ING Economics ING Economics 25.09.2023 11:14
Eurozone PMI once again signals contraction in activity in September The PMI ticked up slightly from 46.7 to 47.1 in September. This is better than expected but does not ease concerns about a possible contraction in GDP in the second half of the year.   To be fair, the PMIs are getting harder to read at this point. The slight tick-up from last month does end a streak of four consecutive declines in the composite PMI, but it remains firmly in contraction territory. While better than analysts had expected, the overall picture remains rather bleak on economic growth and adds to contraction concerns. Still, at least today’s PMI indicates that the deterioration of conditions has stopped for the moment. Perhaps that’s the glass-half-full take because the underlying picture that the PMI paints is far from positive. The decline in demand is worsening as new orders fell at the fastest pace since late 2020. Manufacturing has performed poorly for quite some time, but the fact that services are the main contributor to the drop in new orders shows that the weakening of demand in the eurozone is becoming more broad-based. Businesses are still working off old orders at the moment, which is keeping output reasonable right now. Still, that suggests a weaker outlook for the months ahead. With hiring slowing to a snail’s pace, concerns about activity in the months ahead remain.
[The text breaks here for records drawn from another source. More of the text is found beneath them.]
theorem roundCos_eq_floor {amp j n : Nat} (hn : 0 < n) (hj : j ≤ n) :
    roundCos amp j n (amp.log2 + 1) 0 = ⌊amp * cos (j * Real.pi / n) + 1 / 2⌋₊ := by
  have hm : ⌊amp * cos (j * Real.pi / n) + 1 / 2⌋₊ ≤ amp := by
    have hle : (amp : ℝ) * cos (j * Real.pi / n) ≤ amp * 1 := by gcongr; exact Real.cos_le_one _
    exact Nat.lt_succ_iff.mp ((Nat.floor_lt' amp.succ_ne_zero).mpr (by push_cast; linarith))
  have hlog : amp < 2 ^ (amp.log2 + 1) := Nat.lt_log2_self
  exact roundCos_eq_of_reaches hm (fun k hk hamp => reaches_iff hn hj hk hamp) _ 0 (Nat.zero_le _) (by omega)

/-- A quarter turn minus the angle, whatever its sign, has the sine of the angle as its cosine. -/
theorem cos_dist_eq_sin {x half : Nat} (hhalf : 0 < half) :
    cos (Nat.dist half (2 * x) * Real.pi / (2 * half : Nat)) = sin (Real.pi * x / half) := by
  have hne : (half : ℝ) ≠ 0 := Nat.cast_ne_zero.mpr hhalf.ne'
  have hdist : (Nat.dist half (2 * x) : ℝ) = |(half : ℝ) - 2 * x| := by
    rcases Nat.le_total half (2 * x) with h | h
    · rw [Nat.dist_eq_sub_of_le h, Nat.cast_sub h, abs_sub_comm, Nat.cast_mul, Nat.cast_ofNat, abs_of_nonneg]
      exact sub_nonneg.mpr (by exact_mod_cast h)
    · rw [Nat.dist_eq_sub_of_le_right h, Nat.cast_sub h, Nat.cast_mul, Nat.cast_ofNat, abs_of_nonneg]
      exact sub_nonneg.mpr (by exact_mod_cast h)
  have hangle : |(half : ℝ) - 2 * x| * Real.pi / (2 * half : Nat) = |Real.pi / 2 - Real.pi * x / half| := by
    have hscale : Real.pi / 2 - Real.pi * x / half = ((half : ℝ) - 2 * x) * (Real.pi / (2 * half : Nat)) := by
      push_cast
      field_simp
    rw [hscale, abs_mul, abs_of_nonneg (by positivity : 0 ≤ Real.pi / ((2 * half : Nat) : ℝ)), mul_div_assoc]
  rw [hdist, hangle, Real.cos_abs, Real.cos_pi_div_two_sub]

/-- The magnitude of a sample is the rounded sine of its angle within the half turn. -/
theorem sineMagnitude_eq_floor {amp x half : Nat} (hx : x < half) :
    sineMagnitude amp x half = ⌊amp * sin (Real.pi * x / half) + 1 / 2⌋₊ := by
  have hhalf : 0 < half := by omega
  have hdist : Nat.dist half (2 * x) ≤ 2 * half := by unfold Nat.dist; omega
  have hdvd := Nat.gcd_dvd_right (Nat.dist half (2 * x)) (2 * half)
  unfold sineMagnitude
  rw [roundCos_eq_floor (Nat.div_pos (Nat.le_of_dvd (by omega) hdvd) (Nat.gcd_pos_of_pos_right _ (by omega)))
      (Nat.div_le_div_right hdist), ← cos_dist_eq_sin hhalf, mul_div_right_comm, mul_div_right_comm,
    Nat.cast_div_div_div_cancel_right hdvd (Nat.gcd_dvd_left _ _)]

/-! ### The signed sample -/

theorem roundHalfAway_of_nonneg {y : ℝ} (hy : 0 ≤ y) : roundHalfAway y = (⌊y + 1 / 2⌋₊ : Int) := by
  rw [roundHalfAway, if_pos hy, Int.natCast_floor_eq_floor (by linarith)]

theorem roundHalfAway_neg_of_nonneg {y : ℝ} (hy : 0 ≤ y) : roundHalfAway (-y) = -(⌊y + 1 / 2⌋₊ : Int) := by
  rcases hy.eq_or_lt with rfl | hpos
  · norm_num [roundHalfAway]
  · rw [roundHalfAway, if_neg (by linarith), neg_neg, Int.natCast_floor_eq_floor (by linarith)]

/-- The angle of R126 in half turns, reduced to one turn. -/
theorem sin_angle_eq {n : Nat} (hn : 0 < n) (ph t : Nat) :
    sin (ph * Real.pi / 180 + 2 * Real.pi * t / n)
      = sin (Real.pi * ((ph * n + 360 * t) % (360 * n) : Nat) / (180 * n : Nat)) := by
  have hdiv : ((360 * n : Nat) * ((ph * n + 360 * t) / (360 * n) : Nat) + ((ph * n + 360 * t) % (360 * n) : Nat) : ℝ)
      = ph * n + 360 * t := by exact_mod_cast Nat.div_add_mod (ph * n + 360 * t) (360 * n)
  refine Eq.trans ?_ (Real.sin_add_nat_mul_two_pi _ ((ph * n + 360 * t) / (360 * n)))
  congr 1
  have hne : (n : ℝ) ≠ 0 := Nat.cast_ne_zero.mpr hn.ne'
  push_cast at hdiv ⊢
  field_simp
  linear_combination (-1) * hdiv

/-- Within a half turn the sine is not negative. -/
theorem sin_half_turn_nonneg {x half : Nat} (hx : x ≤ half) : 0 ≤ sin (Real.pi * x / half) := by
  refine Real.sin_nonneg_of_nonneg_of_le_pi (by positivity) ?_
  rw [mul_div_assoc]
  exact mul_le_of_le_one_right Real.pi_pos.le (div_le_one_of_le₀ (Nat.cast_le.mpr hx) (Nat.cast_nonneg _))

/-- A half turn later the sine is negated. -/
theorem sin_second_half_turn {x half : Nat} (hhalf : 0 < half) (hx : half ≤ x) :
    sin (Real.pi * x / half) = -sin (Real.pi * (x - half : Nat) / half) := by
  have hne : (half : ℝ) ≠ 0 := Nat.cast_ne_zero.mpr hhalf.ne'
  rw [← Real.sin_add_pi, Nat.cast_sub hx]
  congr 1
  field_simp
  ring

/-- Settles O31: the reduced angle lies in the first or the second half turn, where the sample is the rounded sine or its
negation. -/
theorem sineIsRoundedExactly : Obligations.SineIsRoundedExactly := by
  intro amp ph t n hn
  have hrange : |sineq amp ph t n| ≤ amp := by
    rw [Int.abs_eq_natAbs]
    exact_mod_cast sineq_natAbs_le amp ph t n
  refine ⟨?_, abs_le.mp hrange⟩
  rw [sin_angle_eq hn]
  unfold sineq
  have hmod : (ph * n + 360 * t) % (360 * n) < 360 * n := Nat.mod_lt _ (by omega)
  generalize (ph * n + 360 * t) % (360 * n) = x at hmod ⊢
  split_ifs with hx
  · rw [sineMagnitude_eq_floor hx, roundHalfAway_of_nonneg (mul_nonneg amp.cast_nonneg (sin_half_turn_nonneg hx.le))]
  · rw [sin_second_half_turn (by omega) (not_lt.mp hx), mul_neg, sineMagnitude_eq_floor (by omega),
      roundHalfAway_neg_of_nonneg (mul_nonneg amp.cast_nonneg (sin_half_turn_nonneg (by omega)))]

end Sys2Proof.Machine
end

section
/-! Nearest-even rounding of a ratio (R10), the cycle length it gives (R122, R131), and the cycle and its two pulses (R120,
R128, R129). -/

namespace Sys2Proof.Machine

open Sys2Proof.Statement

/-- The rounding of a ratio, as `divRoundHalfEven` finds it from quotient and remainder: twice the distance to the ratio is at
most the denominator, and at equality the result is even. -/
theorem divRoundHalfEven_spec (a : Nat) {b : Nat} (hb : 0 < b) :
    2 * ((a : Int) - b * divRoundHalfEven a b).natAbs ≤ b
      ∧ (2 * ((a : Int) - b * divRoundHalfEven a b).natAbs = b → divRoundHalfEven a b % 2 = 0) := by
  have hdiv : (b : Int) * (a / b : Nat) + (a % b : Nat) = a := by exact_mod_cast Nat.div_add_mod a b
  have hmod := Nat.mod_lt a hb
  have hup : (a : Int) - b * (a / b + 1 : Nat) = (a % b : Nat) - b := by push_cast at hdiv ⊢; linarith
  have hdown : (a : Int) - b * (a / b : Nat) = (a % b : Nat) := by linarith
  unfold divRoundHalfEven
  split_ifs with hlow hhigh heven <;> simp only [hup, hdown] <;> omega

/-- The same over the rationals: the rounding is at most one half from the ratio, and even when it is exactly that far. -/
theorem divRoundHalfEven_nearest (a : Nat) {b : Nat} (hb : 0 < b) :
    |(a : ℚ) / b - divRoundHalfEven a b| ≤ 1 / 2
      ∧ (|(a : ℚ) / b - divRoundHalfEven a b| = 1 / 2 → divRoundHalfEven a b % 2 = 0) := by
  obtain ⟨hnear, htie⟩ := divRoundHalfEven_spec a hb
  have hb' : (0 : ℚ) < b := Nat.cast_pos.mpr hb
  have habs : |(a : ℚ) / b - divRoundHalfEven a b| = ((a : Int) - b * divRoundHalfEven a b).natAbs / b := by
    rw [Nat.cast_natAbs, Int.cast_abs, ← abs_of_pos hb', ← abs_div, abs_of_pos hb']
    congr 1
    push_cast
    field_simp
  rw [habs, div_le_div_iff₀ hb' two_pos, div_eq_div_iff hb'.ne' two_ne_zero]
  refine ⟨?_, fun h => htie ?_⟩
  · have : (2 * ((a : Int) - b * divRoundHalfEven a b).natAbs : ℚ) ≤ b := by exact_mod_cast hnear
    linarith
  · have : (2 * ((a : Int) - b * divRoundHalfEven a b).natAbs : ℚ) = b := by linarith
    exact_mod_cast this

/-- The natural ratio that `samplesPerCycle` rounds is the rate over the frequency. -/
theorem rate_div_frequency {rate f : ℚ} (hrate : 0 < rate) (hf : 0 < f) :
    rate / f = ((rate.num.toNat * f.den : Nat) : ℚ) / (rate.den * f.num.toNat : Nat) := by
  have hnum : ∀ {x : ℚ}, 0 < x → ((x.num.toNat : Nat) : ℚ) = x.num := fun hx => by
    exact_mod_cast Int.toNat_of_nonneg (Rat.num_pos.mpr hx).le
  rw [Nat.cast_mul, Nat.cast_mul, hnum hrate, hnum hf, ← div_div_div_eq, Rat.num_div_den, Rat.num_div_den]

/-- Settles O29: the rate over the frequency is a ratio of naturals, whose rounding is nearest-even. -/
theorem cycleLengthIsNearestEven : Obligations.CycleLengthIsNearestEven := by
  intro rate f hrate hf
  have hpos : 0 < rate.den * f.num.toNat := Nat.mul_pos rate.den_pos (Int.lt_toNat.mpr (Rat.num_pos.mpr hf))
  rw [rate_div_frequency hrate hf]
  exact divRoundHalfEven_nearest _ hpos

/-- Settles O33: each length and each table is a closed evaluation of the model. -/
theorem canonicalCycles : Obligations.CanonicalCycles := by
  refine ⟨?_, ?_, rfl, rfl, ?_, ?_, ?_, ?_⟩ <;> decide +kernel

theorem State.lowPulse_append_highPulse (s : State) (f : ℚ) (amp : Nat) :
    s.lowPulse f amp ++ s.highPulse f amp = s.cycle f amp := List.take_append_drop _ _

theorem State.lowPulse_length (s : State) (f : ℚ) (amp : Nat) :
    (s.lowPulse f amp).length = (samplesPerCycle s.cfg.rate f + 1) / 2 := by
  rw [State.lowPulse, List.length_take, State.cycle_length, lowPulseLength]
  omega

theorem State.highPulse_length (s : State) (f : ℚ) (amp : Nat) :
    (s.highPulse f amp).length = samplesPerCycle s.cfg.rate f / 2 := by
  rw [State.highPulse, List.length_drop, State.cycle_length, lowPulseLength]
  omega

theorem State.amp_eq_fullScale (s : State) : s.amp = fullScale s.cfg.depth := by
  unfold State.amp
  cases s.cfg.depth <;> rfl

/-- Settles O36: the pulses are the first samples of the cycle and what is left of it. -/
theorem pulsesSplitTheCycle : Obligations.PulsesSplitTheCycle := by
  refine ⟨fun s f amp => ⟨rfl, cycleSamples_zero _ _, s.lowPulse_append_highPulse f amp, s.lowPulse_length f amp,
    s.highPulse_length f amp⟩, fun s => ?_⟩
  rw [← s.amp_eq_fullScale]
  exact ⟨rfl, rfl, rfl⟩

end Sys2Proof.Machine
end

section
/-! What `ReadPulse` finds (R140) and the checks of a cycle (R142 to R144, R147): the samples of a pulse one
part after another, and what `checkCycle` answers. -/

namespace Sys2Proof.Machine

/-! ### The longest run of samples that satisfy a test -/

theorem prefixLength_eq_length_takeWhile (p : Sample → Bool) (xs : List Sample) :
    prefixLength p xs = (xs.takeWhile p).length := by
  induction xs with
  | nil => rfl
  | cons x xs ih =>
    rw [prefixLength, List.takeWhile_cons, ih]
    split_ifs <;> rfl

theorem drop_prefixLength (p : Sample → Bool) (xs : List Sample) : xs.drop (prefixLength p xs) = xs.dropWhile p := by
  induction xs with
  | nil => rfl
  | cons x xs ih =>
    rw [prefixLength, List.dropWhile_cons, ← ih]
    split_ifs <;> rfl

/-! ### A pulse -/

/-- `skipZeros` passes zeros only. -/
theorem drop_eq_zeros_append (ib : List Sample) (p : Nat) :
    ∃ z, skipZeros ib p = p + z ∧ ib.drop p = List.replicate z 0 ++ ib.drop (skipZeros ib p) := by
  refine ⟨_, rfl, ?_⟩
  have hzeros : (ib.drop p).takeWhile (fun x => decide (x = 0))
      = List.replicate (prefixLength (fun x => decide (x = 0)) (ib.drop p)) 0 :=
    List.eq_replicate_iff.mpr
      ⟨(prefixLength_eq_length_takeWhile _ _).symm, fun x hx => by simpa using List.mem_takeWhile_imp hx⟩
  rw [← hzeros, skipZeros, ← List.drop_drop, drop_prefixLength, List.takeWhile_append_dropWhile]

/-- `consumeSign` passes the longest run of samples of the sign. -/
theorem drop_eq_run_append (ib : List Sample) (g : Int) (p : Nat) :
    ∃ run : List Sample, consumeSign ib g p = p + run.length ∧ (∀ x ∈ run, x.sign = g)
      ∧ (∀ x, (ib.drop (consumeSign ib g p)).head? = some x → x.sign ≠ g)
      ∧ ib.drop p = run ++ ib.drop (consumeSign ib g p) := by
  refine ⟨(ib.drop p).takeWhile fun x => decide (x.sign = g), ?length, ?sign, ?stops, ?split⟩
  case length => rw [consumeSign, prefixLength_eq_length_takeWhile]
  case sign => exact fun x hx => by simpa using List.mem_takeWhile_imp hx
  case stops =>
    intro x hx
    rw [consumeSign, ← List.drop_drop, List.head?_drop] at hx
    simpa using prefixLength_stops hx
  case split => rw [consumeSign, ← List.drop_drop, drop_prefixLength, List.takeWhile_append_dropWhile]

theorem consumeTerminator_eq (ib : List Sample) (p : Nat) :
    consumeTerminator ib p = p + (if (ib.drop p).head? = some 0 then 1 else 0) := by
  rw [List.head?_drop, consumeTerminator]
  split_ifs <;> rfl

theorem readPulse_endOfStream_iff (ib : List Sample) (p : Nat) :
    readPulse ib p = .endOfStream ↔ ∀ x ∈ ib.drop p, x = 0 := by
  calc readPulse ib p = .endOfStream
      ↔ (ib.drop (skipZeros ib p)).head? = none := by
        rw [List.head?_drop]
        unfold readPulse
        cases ib[skipZeros ib p]? <;> simp
    _ ↔ (ib.drop p).dropWhile (fun x => decide (x = 0)) = [] := by
        rw [List.head?_eq_none_iff, skipZeros, ← List.drop_drop, drop_prefixLength]
    _ ↔ ∀ x ∈ ib.drop p, x = 0 := by simp [List.dropWhile_eq_nil_iff]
Our base case is for a continuation of very slow growth, more or less stagnation, which means that a quarter of negative growth is certainly imaginable. The inflation picture is also getting more complicated. The surge in oil prices and high wage growth have caused input prices to increase again, which is mainly the case for the service sector. In manufacturing, input prices have turned deflationary. Still, the increase in service sector costs has not resulted in accelerated selling price inflation. Weaker demand is resulting in slowing selling prices in services and in outright drops in prices for manufacturing. Music to the ears of the European Central Bank, no doubt.